/-- The data of a register channel's unit has moved: its REASON, and what is left of the whole transfer, or its residual when it failed. -/
def State.rcMoved (s : State) (blk m j : Nat) : State :=
  let x := s.regCh blk m j
  let (r, s) := s.rcData blk m j
  let last := decide (x.count - x.moved = x.unitLen)
  let left := if r.fail.isSome && x.down then x.count - (if last then r.units else 0) else x.count - x.moved - r.units
  s.modRegCh blk m j fun y => { y with
    ended := some (r.reason, left)
    dirty := if x.xform = 6 then y.dirty else dirtied x.ds y.dirty }

/-- HOST requests of the unit would wait (R324). -/
def State.rcWaits (s : State) (x : RegChan) : Bool :=
  s.hostWaits x.fn ((decide (x.ss = 0) && decide (x.xform ≠ 5)) || (decide (x.ds = 0) && decide (x.xform ≠ 6)))

/-- A unit of a register channel is over: the transfer ends, or waits for the next firing of a PACE (R324, R325). -/
def State.rcUnitOver (s : State) (blk m j : Nat) (fail : Option AccFail) : State :=
  let x := s.regCh blk m j
  match x.ended with
  | none => s
  | some (reason, res) =>
    let (v, s) := if fail.isSome then s.drawWord else (0, s)
    let rest := x.count - x.moved - x.unitLen
    let (reason, res) := match fail with
      | none => (reason, res)
      | some f => (failReason f + 128, if x.down then x.count - (if rest = 0 then v.toNat % (x.unitLen + 1) else 0)
          else x.count - x.moved - v.toNat % (x.unitLen - (res - rest) + 1))
    if reason ≠ 0 then s.rcEnd blk m j reason res true
    else if res = 0 then s.rcEnd blk m j 0 0 true
    else if x.stop then s.rcEnd blk m j 0x23 (x.resid res) false
    else
      (s.modRegCh blk m j fun y => { y with moved := x.count - res, running := false, ended := none }).modMover blk m
        fun v => { v with unit := none }

/-- RC_TRANSFER_END (R324): the end of a transfer, or of a chunk; under BAR the read-back has completed. `fail` reports a failed write;
its unit is a free value. -/
def execRcTransferEnd (blk m j : Nat) (fail : Option AccFail) (s : State) : Res :=
  let x := s.regCh blk m j
  let s1 := if x.ended.isSome then s else s.rcMoved blk m j
  whenB s (s.moverUp blk m && x.running && (!x.bar || decide (x.xform = 6) || (x.ended.isSome && x.dirty.isEmpty)) && (fail.isNone || decide (x.xform ≠ 6)) && !s.rcWaits x)
    "no unit of the register channel is at its end" (s1.rcUnitOver blk m j fail)

/-- RCH_STAT as a read returns it (Table 10.10). -/
def RingChan.stat (x : RingChan) : W64 :=
  BitVec.ofNat 64 (x.abandoned * 2 ^ 48 + x.ctx * 2 ^ 24 + b2n x.sup * 1024 + b2n x.bound * 512 + b2n x.running.isSome * 256 + x.next)

/-- RCH_STAT_READ (R327). -/
def execRchStatRead (blk m c : Nat) (s : State) : Res :=
  whenB s (s.up && decide (blk < 72) && decide (m < 8) && decide (c < 8)) "no such ring channel"
    ((s.emit (.value (s.ringCh blk m c).stat)).modRingCh blk m c fun x => { x with abandoned := 0 })

/-! ### Responses and read-backs (R310, R311, R321, 05 R175) -/

/-- What a read response shows of memory outside the device: host memory, or far memory (log 4). -/
def State.learn (s : State) (e : MEnd) (a : Nat) (bs : List Byte) : State :=
  match e with
  | .mem w 0 => s.bytesOut w 0 a bs
  | .mem w 2 => if (s.fn w.fn).fttEntry a |>.isSome then s.bytesOut w 2 a bs else s
  | .phys _ => { s with farMem := s.farMem.writeN a bs }
  | _ => s

/-- An abandoned request of the context is over: by its response or its completion timeout. Whether another one still carries its bib is
a free value; a rebuild that waited goes on (05 R162, log 122). -/
def State.lateOver (s : State) (n : Nat) (bib : Byte) : State :=
  if !(s.ctx n).late.contains bib then s
  else
    let (v, s) := s.drawWord
    if v.getLsbD 0 then s
    else
      let s := s.modCtx n fun c => { c with late := c.late.filter fun b => decide (b ≠ bib) }
      if (s.ctx n).goal = .recover && (s.ctx n).phase = .none && (s.ctx n).r.state ≠ stPending then s.rebuild n false else s

/-- A response that no live request of the context awaits is discarded and counted (05 R175, 13 R385). -/
def State.staleResponse (s : State) (n : Nat) (bib : Byte) : State :=
  let s := s.modCtx n fun c => { c with r := { c.r with stale := if c.r.stale = 0xFFFF then c.r.stale else c.r.stale + 1 } }
  let r := (s.ctx n).r.region.toNat
  (s.setRegion r { s.region r with stale := satInc (s.region r).stale 0xFFFFFFFFFFFFFFFF }).lateOver n bib

/-- The request of context `n` that a response with a bib answers has been abandoned: the bib is not the current one, or CLEAR or FLR
abandoned its requests (05 R175, 02 R65, 06 R215). -/
def Ctx.abandoned (c : Ctx) (bib : Byte) : Bool := decide (bib ≠ c.r.bib) || c.late.contains bib

/-- A response or a timeout of a request of context `n`: one of an abandoned request has `stale`'s effect, any other `live`'s. -/
def State.replyTo (s : State) (n : Nat) (bib : Byte) (stale live : State) : State :=
  let c := s.ctx n
  if c.abandoned bib then stale else if c.asks then live else s

/-- The space of an access that a response or a failure answers: a write is one of the destination's (R311). -/
def answerSide (r : Answer) (ss ds : Nat) : Nat := match r with | .data _ => ss | .fail _ wr => if wr then ds else ss

/-- A response to a ring channel's read. One with the bib of abandoned reads answers one of them, unless a read of the running descriptor
may have been at its address: then a free value says which (R310). -/
def State.ringResponse (s : State) (blk m c : Nat) (bib : Byte) (a : Nat) (r : Answer) : State :=
  let x := s.ringCh blk m c
  let d := s.desc blk m c (x.running.getD 0)
  let f := d.srcFoot
  let g := d.dstFoot
  let inFoot := (decide (f.1 ≤ a) && decide (a < f.1 + f.2)) || (decide (g.1 ≤ a) && decide (a < g.1 + g.2))
  let live := x.running.isSome && x.ended.isNone && decide (bib = x.bib) && inFoot
  let (v, s1) := if live && x.lost.contains bib then s.drawWord else (0, s)
  if x.lost.contains bib && (!live || v.getLsbD 0) then s1.modRingCh blk m c fun x => { x with
    lost := x.lost.erase bib, abandoned := satInc x.abandoned 0xFFFF }
  else if x.bound && bib ≠ x.bib then s1.staleResponse x.ctx bib
  else
    let sp := answerSide r d.ss d.ds
    match r with
    | .data bs => s1.learn (.mem x.who sp) a bs
    | .fail why wr => s1.modRingCh blk m c fun x => { x with fails := x.fails ++ [{ space := sp, addr := a, len := 1, why := why, write := some wr }] }

/-- A response to a register channel's read. -/
def State.regResponse (s : State) (blk m j a : Nat) (r : Answer) : State :=
  let x := s.regCh blk m j
  let sp := answerSide r x.ss x.ds
  match r with
  | .data bs => s.learn (x.side blk sp) a bs
  | .fail why wr => s.modRegCh blk m j fun x => { x with fails := x.fails ++ [{ space := sp, addr := a, len := 1, why := why, write := some wr }] }

/-- A LOCAL response to a context's command. -/
def State.ctxResponse (s : State) (n : Nat) (bib : Byte) (a : Nat) (r : Answer) : State :=
  s.replyTo n bib (s.staleResponse n bib)
    (match r with
    | .data _ => s
    | .fail why wr => s.modCtx n fun c => { c with fails := c.fails ++ [{ space := 1, addr := a, len := 1, why := why, write := some wr }] })

/-- MOVER_READ_RESPONSE (R311). -/
def execMoverReadResponse (who : Requester) (bib : Byte) (addr : Nat) (r : Answer) (s : State) : Res :=
  match who with
  | .ctx n => whenB s s.up "the part is down" (s.ctxResponse n bib addr r)
  | .ring b m c => whenB s (s.up && ((s.ringCh b m c).running.isSome || !(s.ringCh b m c).lost.isEmpty))
      "the channel has no read outstanding" (s.ringResponse b m c bib addr r)
  | .reg b m j => whenB s (s.up && (s.regCh b m j).running) "the channel has no read outstanding" (s.regResponse b m j addr r)

/-- Every write of the context has arrived. -/
def Ctx.arrived (c : Ctx) : Ctx := { c with dirty := [], farTags := [], hostNew := [], hostOld := [] }

/-- The read-back of a context's writes has completed (02 R69): what waited for it goes on. -/
def State.ctxArrived (s : State) (n : Nat) (w : Wr) : State :=
  let s := (s.modCtx n Ctx.arrived).farArrived n
  let c := s.ctx n
  if c.phase ≠ .arrive then s
  else match c.goal with
    | .none => s
    | .freeze => s.freezeNow c.r.ownerFn.toNat n w
    | .recover => match c.ended with
      | some e => s.recoverEnd n e w
      | none => s
    | .member progress => s.memberArrived n progress w
    | .advance => s.goOn n w
    | .mark => s.marksOut n w
    | .post => s.postNow n w
    | .complete => s.completeNow n w
    | .overflow => s.overflowHeld n w
    | .finish | .clear => match c.ended with
      | some e => s.endArrived n e w
      | none => s

/-- Descriptors of at most 65,536 bytes that a run of bytes needs (10 R308). -/
def unitsOf (n : Nat) : Nat := (n + 65535) / 65536

/-- RESIDUAL when the read-back of a member's unit fails (10 R321, 02 R75): from the first unit of the failing descriptor. MOVE and
FILL are cut at multiples of 65,536 bytes, and which descriptor failed is a free value; of the transforms the spec does not say how
their output is cut, so that RESIDUAL is a free value up to the units of the member; DIGEST has taken its whole input
(log 7, log 37). -/
def State.unitResidual (s : State) (n : Nat) : Nat × State :=
  let c := s.ctx n
  let (v, s1) := s.drawWord
  match c.cmd.opn with
  | 1 | 2 =>
    let k := if c.cmd.toEnd then 0 else c.left
    (k - 65536 * (v.toNat % max (unitsOf k) 1), s1)
  | 4 => (c.r.residual.toNat, s)
  | 0x14 => (c.cmd.cnt, s)
  | _ => (v.toNat % (c.left + 1), s1)

/-- A failed read-back of what SIEVE and SIEVE-MAP wrote (10 R321, 04 R128): the survivors below a free record k stay, none in COUNT form.
What failed may be the report area instead (04 R138, OPERAND 3). -/
def State.sieveUnarrived (s : State) (n k : Nat) (dev qual : Byte) (w : Wr) : State :=
  let c := s.ctx n
  let (v, s) := s.drawWord
  let atB := !c.cmd.producer && decide (c.cmd.spaceB ≠ 3)
  let report := decide (c.cmd.opn = 9) && (reportArea c.xfer.desc).isSome && (!atB || v.getLsbD 0)
  if report then s.dataFail n c.member dev qual 3 k w
  else if c.cmd.form = 3 then
    let m := c.memberAt c.firstMember
    ((s.modCtx n fun c => c.survive (-(c.xfer.surv : Int))).tailDone n).dataFail n m dev qual 2 m.cmd.cnt w
  else (s.modCtx n fun c => c.survive (-((v.toNat / 2 % (c.xfer.surv + 1) : Nat) : Int))).dataFail n c.member dev qual 2 k w

/-- A failed read-back of what FOLD wrote (10 R321, 04 R140): the records from a free one on count as not placed. -/
def State.foldUnarrived (s : State) (n k : Nat) (dev qual : Byte) (w : Wr) : State :=
  let (at_, s) := s.dropPlaced n
  let c := s.ctx n
  let m := match at_ with | none => c.member | some x => c.memberAt x.member
  let (_, s) := s.foldFlush n
  let (s, _) := s.foldTable n noBucket 0 noOrdinal
  (s.modCtx n fun c => { c with xfer := { c.xfer with begun := false } }).dataFail n m dev qual 2
    (match at_ with | none => k | some x => m.cmd.cnt - x.off) w

/-- A failed read-back of a data member's units (10 R321): a failure at the destination, operand B. -/
def State.memberUnarrived (s : State) (n : Nat) (f : AccFail) (w : Wr) : State :=
  let (k, s) := s.unitResidual n
  let (dev, qual) := failEnding f
  match (s.ctx n).cmd.opn with
  | 8 | 9 => s.sieveUnarrived n k dev qual w
  | 0xE => s.foldUnarrived n k dev qual w
  | _ => s.dataFail n (s.ctx n).member dev qual 2 k w

/-- A failed read-back of a context's writes ends its program (02 R69, 10 R321); the ending recorded first is kept (R66). -/
def State.ctxReadBackFails (s : State) (n : Nat) (f : AccFail) (w : Wr) : State :=
  let s := (s.modCtx n Ctx.arrived).farArrived n
  let c := s.ctx n
  let e := c.ended.getD (c.endingAt c.member (failEnding f).1 (failEnding f).2 2 (if c.cmd.isData then some c.cmd.count else none))
  if c.phase ≠ .arrive then s
  else match c.goal with
  | .member _ => s.memberUnarrived n f w
  | .mark | .advance | .overflow => if c.cmd.isData then s.memberUnarrived n f w else s.endArrived n e w
  | .freeze => (s.modCtx n fun c => { c with r := c.r.ended e c.r.state, ended := some e }).freezeNow c.r.ownerFn.toNat n w
  | .recover => s.recoverEnd n e w
  | _ => s.endArrived n e w

/-- The read-back of a ring channel's unit (R321): a failure leaves nothing of the unit known to have arrived. -/
def State.ringReadBack (s : State) (blk m c : Nat) (fail : Option AccFail) (w : Wr) : State :=
  let x := s.ringCh blk m c
  let s := (s.modRingCh blk m c fun x => { x with dirty := [], farTags := [] }).farArrived (snapRing blk m c)
  match x.ended, x.running with
  | some (reason, res), some k =>
    let d := s.desc blk m c k
    match fail with
    | none => s.unitOver blk m c reason res (0, 0) w
    | some f => s.unitOver blk m c (failReason f + 128) d.count (s.errPlace x.who d.ds d.dst) w
  | _, _ => s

● **WHAT THE EXERCISE ASKS**
Would you retype exactly the lines above, from the line with "goes on. -/" to the line with "descriptor. MOVE and", with both end lines kept and nothing more?

● **EXERCISE OUTPUT**
/-- The read-back of a context's writes has completed (02 R69): what waited for it goes on. -/
def State.ctxArrived (s : State) (n : Nat) (w : Wr) : State :=
  let s := (s.modCtx n Ctx.arrived).farArrived n
  let c := s.ctx n
  if c.phase ≠ .arrive then s
  else match c.goal with
    | .none => s
    | .freeze => s.freezeNow c.r.ownerFn.toNat n w
    | .recover => match c.ended with
      | some e => s.recoverEnd n e w
      | none => s
    | .member progress => s.memberArrived n progress w
    | .advance => s.goOn n w
    | .mark => s.marksOut n w
    | .post => s.postNow n w
    | .complete => s.completeNow n w
    | .overflow => s.overflowHeld n w
    | .finish | .clear => match c.ended with
      | some e => s.endArrived n e w
      | none => s

/-- Descriptors of at most 65,536 bytes that a run of bytes needs (10 R308). -/
def unitsOf (n : Nat) : Nat := (n + 65535) / 65536

/-- RESIDUAL when the read-back of a member's unit fails (10 R321, 02 R75): from the first unit of the failing descriptor. MOVE and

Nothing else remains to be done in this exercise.